• What is being asked: Write down each entry precisely as given.

[Extracted material — start]

theorem State.growStreams_within {M : Part → Bool} {a0 : State} {s : State} {comp : Nat} {x0 : Assoc Strm} (m_hbm : M .hbm = true) (m_mem : M .mem = true) (m_free : M .free = true) (hs : Within M a0 s) : Within M a0 (State.growStreams s comp x0).2 := by
  induction x0 generalizing s with
  | nil =>
    unfold State.growStreams
    try dsimp only
    repeat' first
      | with_reducible exact hs
      | with_reducible assumption
      | with_reducible exact Or.inl (by assumption)
      | with_reducible exact Or.inr rfl
      | with_reducible exact Or.inl rfl
      | with_reducible exact Or.inr ⟨by assumption, Nat.le_add_right _ _⟩
      | with_reducible apply State.growAll_within
      | split
  | cons x l ih =>
    unfold State.growStreams
    try dsimp only
    repeat' first
      | with_reducible exact hs
      | with_reducible assumption
      | with_reducible exact Or.inl (by assumption)
      | with_reducible exact Or.inr rfl
      | with_reducible exact Or.inl rfl
      | with_reducible exact Or.inr ⟨by assumption, Nat.le_add_right _ _⟩
      | with_reducible apply State.growAll_within
      | with_reducible apply ih
      | split

theorem State.enterCtx_within {M : Part → Bool} {a0 : State} {s : State} {k : Ctx} (m_pg : M .pg = true) (m_hbm : M .hbm = true) (m_mem : M .mem = true) (hs : Within M a0 s) : Within M a0 (State.enterCtx s k) := by
  unfold State.enterCtx
  try dsimp only
  repeat' first
    | with_reducible exact hs
    | with_reducible assumption
    | with_reducible exact Or.inl (by assumption)
    | with_reducible exact Or.inr rfl
    | with_reducible exact Or.inl rfl
    | with_reducible exact Or.inr ⟨by assumption, Nat.le_add_right _ _⟩
    | with_reducible apply State.adirInsert_within
    | with_reducible apply State.setPg_within
    | with_reducible apply State.writeCtx_within
    | simp only [Within.mk_iff]
    | with_reducible refine Upd.of ?_ ?_ ?_ ?_ ?_ ?_ ?_ ?_ ?_ ?_ ?_ ?_ ?_ ?_ ?_ ?_ ?_ ?_ ?_ ?_ ?_ ?_

theorem State.ctxCreate_within {M : Part → Bool} {a0 : State} {s : State} {job comp : Nat} {r : CtxReq} (m_pg : M .pg = true) (m_hbm : M .hbm = true) (m_mem : M .mem = true) (m_free : M .free = true) (hs : Within M a0 s) : Within M a0 (State.ctxCreate s job comp r).2.1 := by
  unfold State.ctxCreate
  try dsimp only
  repeat' first
    | with_reducible exact hs
    | with_reducible assumption
    | with_reducible exact Or.inl (by assumption)
    | with_reducible exact Or.inr rfl
    | with_reducible exact Or.inl rfl
    | with_reducible exact Or.inr ⟨by assumption, Nat.le_add_right _ _⟩
    | with_reducible apply State.place_within
    | with_reducible apply State.newStreams_within
    | with_reducible apply State.enterCtx_within
    | with_reducible apply Within.ite4
    | with_reducible apply Within.ite
    | with_reducible apply Within.ite1
    | with_reducible apply Within.ite2
    | with_reducible apply Within.ite3
    | split

theorem State.sharePage_within {M : Part → Bool} {a0 : State} {s : State} {comp : Nat} {p : Page} (m_pg : M .pg = true) (m_hbm : M .hbm = true) (m_mem : M .mem = true) (m_free : M .free = true) (hs : Within M a0 s) : Within M a0 (State.sharePage s comp p).2.2 := by
  unfold State.sharePage
  try dsimp only
  repeat' first
    | with_reducible exact hs
    | with_reducible assumption
    | with_reducible exact Or.inl (by assumption)
    | with_reducible exact Or.inr rfl
    | with_reducible exact Or.inl rfl
    | with_reducible exact Or.inr ⟨by assumption, Nat.le_add_right _ _⟩
    | with_reducible apply State.place_within
    | with_reducible apply State.setPg_within
    | with_reducible apply State.putPool_within
    | simp only [Within.mk_iff]
    | with_reducible refine Upd.of ?_ ?_ ?_ ?_ ?_ ?_ ?_ ?_ ?_ ?_ ?_ ?_ ?_ ?_ ?_ ?_ ?_ ?_ ?_ ?_ ?_ ?_
    | with_reducible apply Within.ite3
    | with_reducible apply Within.ite
    | with_reducible apply Within.ite1
    | with_reducible apply Within.ite2
    | with_reducible apply Within.ite4
    | split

[Extracted material — finish]

• Answer space:
theorem State.growStreams_within {M : Part → Bool} {a0 : State} {s : State} {comp : Nat} {x0 : Assoc Strm} (m_hbm : M .hbm = true) (m_mem : M .mem = true) (m_free : M .free = true) (hs : Within M a0 s) : Within M a0 (State.growStreams s comp x0).2 := by
  induction x0 generalizing s with
  | nil =>
    unfold State.growStreams
    try dsimp only
    repeat' first
      | with_reducible exact hs
      | with_reducible assumption
      | with_reducible exact Or.inl (by assumption)
      | with_reducible exact Or.inr rfl
      | with_reducible exact Or.inl rfl
      | with_reducible exact Or.inr ⟨by assumption, Nat.le_add_right _ _⟩
      | with_reducible apply State.growAll_within
      | split
  | cons x l ih =>
    unfold State.growStreams
    try dsimp only
    repeat' first
      | with_reducible exact hs
      | with_reducible assumption
      | with_reducible exact Or.inl (by assumption)
      | with_reducible exact Or.inr rfl
      | with_reducible exact Or.inl rfl
      | with_reducible exact Or.inr ⟨by assumption, Nat.le_add_right _ _⟩
      | with_reducible apply State.growAll_within
      | with_reducible apply ih
      | split

theorem State.enterCtx_within {M : Part → Bool} {a0 : State} {s : State} {k : Ctx} (m_pg : M .pg = true) (m_hbm : M .hbm = true) (m_mem : M .mem = true) (hs : Within M a0 s) : Within M a0 (State.enterCtx s k) := by
  unfold State.enterCtx
  try dsimp only
  repeat' first
    | with_reducible exact hs
    | with_reducible assumption
    | with_reducible exact Or.inl (by assumption)
    | with_reducible exact Or.inr rfl
    | with_reducible exact Or.inl rfl
    | with_reducible exact Or.inr ⟨by assumption, Nat.le_add_right _ _⟩
    | with_reducible apply State.adirInsert_within
    | with_reducible apply State.setPg_within
    | with_reducible apply State.writeCtx_within
    | simp only [Within.mk_iff]
    | with_reducible refine Upd.of ?_ ?_ ?_ ?_ ?_ ?_ ?_ ?_ ?_ ?_ ?_ ?_ ?_ ?_ ?_ ?_ ?_ ?_ ?_ ?_ ?_ ?_

theorem State.ctxCreate_within {M : Part → Bool} {a0 : State} {s : State} {job comp : Nat} {r : CtxReq} (m_pg : M .pg = true) (m_hbm : M .hbm = true) (m_mem : M .mem = true) (m_free : M .free = true) (hs : Within M a0 s) : Within M a0 (State.ctxCreate s job comp r).2.1 := by
  unfold State.ctxCreate
  try dsimp only
  repeat' first
    | with_reducible exact hs
    | with_reducible assumption
    | with_reducible exact Or.inl (by assumption)
    | with_reducible exact Or.inr rfl
    | with_reducible exact Or.inl rfl
    | with_reducible exact Or.inr ⟨by assumption, Nat.le_add_right _ _⟩
    | with_reducible apply State.place_within
    | with_reducible apply State.newStreams_within
    | with_reducible apply State.enterCtx_within
    | with_reducible apply Within.ite4
    | with_reducible apply Within.ite
    | with_reducible apply Within.ite1
    | with_reducible apply Within.ite2
    | with_reducible apply Within.ite3
    | split

theorem State.sharePage_within {M : Part → Bool} {a0 : State} {s : State} {comp : Nat} {p : Page} (m_pg : M .pg = true) (m_hbm : M .hbm = true) (m_mem : M .mem = true) (m_free : M .free = true) (hs : Within M a0 s) : Within M a0 (State.sharePage s comp p).2.2 := by
  unfold State.sharePage
  try dsimp only
  repeat' first
    | with_reducible exact hs
    | with_reducible assumption
    | with_reducible exact Or.inl (by assumption)
    | with_reducible exact Or.inr rfl
    | with_reducible exact Or.inl rfl
    | with_reducible exact Or.inr ⟨by assumption, Nat.le_add_right _ _⟩
    | with_reducible apply State.place_within
    | with_reducible apply State.setPg_within
    | with_reducible apply State.putPool_within
    | simp only [Within.mk_iff]
    | with_reducible refine Upd.of ?_ ?_ ?_ ?_ ?_ ?_ ?_ ?_ ?_ ?_ ?_ ?_ ?_ ?_ ?_ ?_ ?_ ?_ ?_ ?_ ?_ ?_
    | with_reducible apply Within.ite3
    | with_reducible apply Within.ite
    | with_reducible apply Within.ite1
    | with_reducible apply Within.ite2
    | with_reducible apply Within.ite4
    | split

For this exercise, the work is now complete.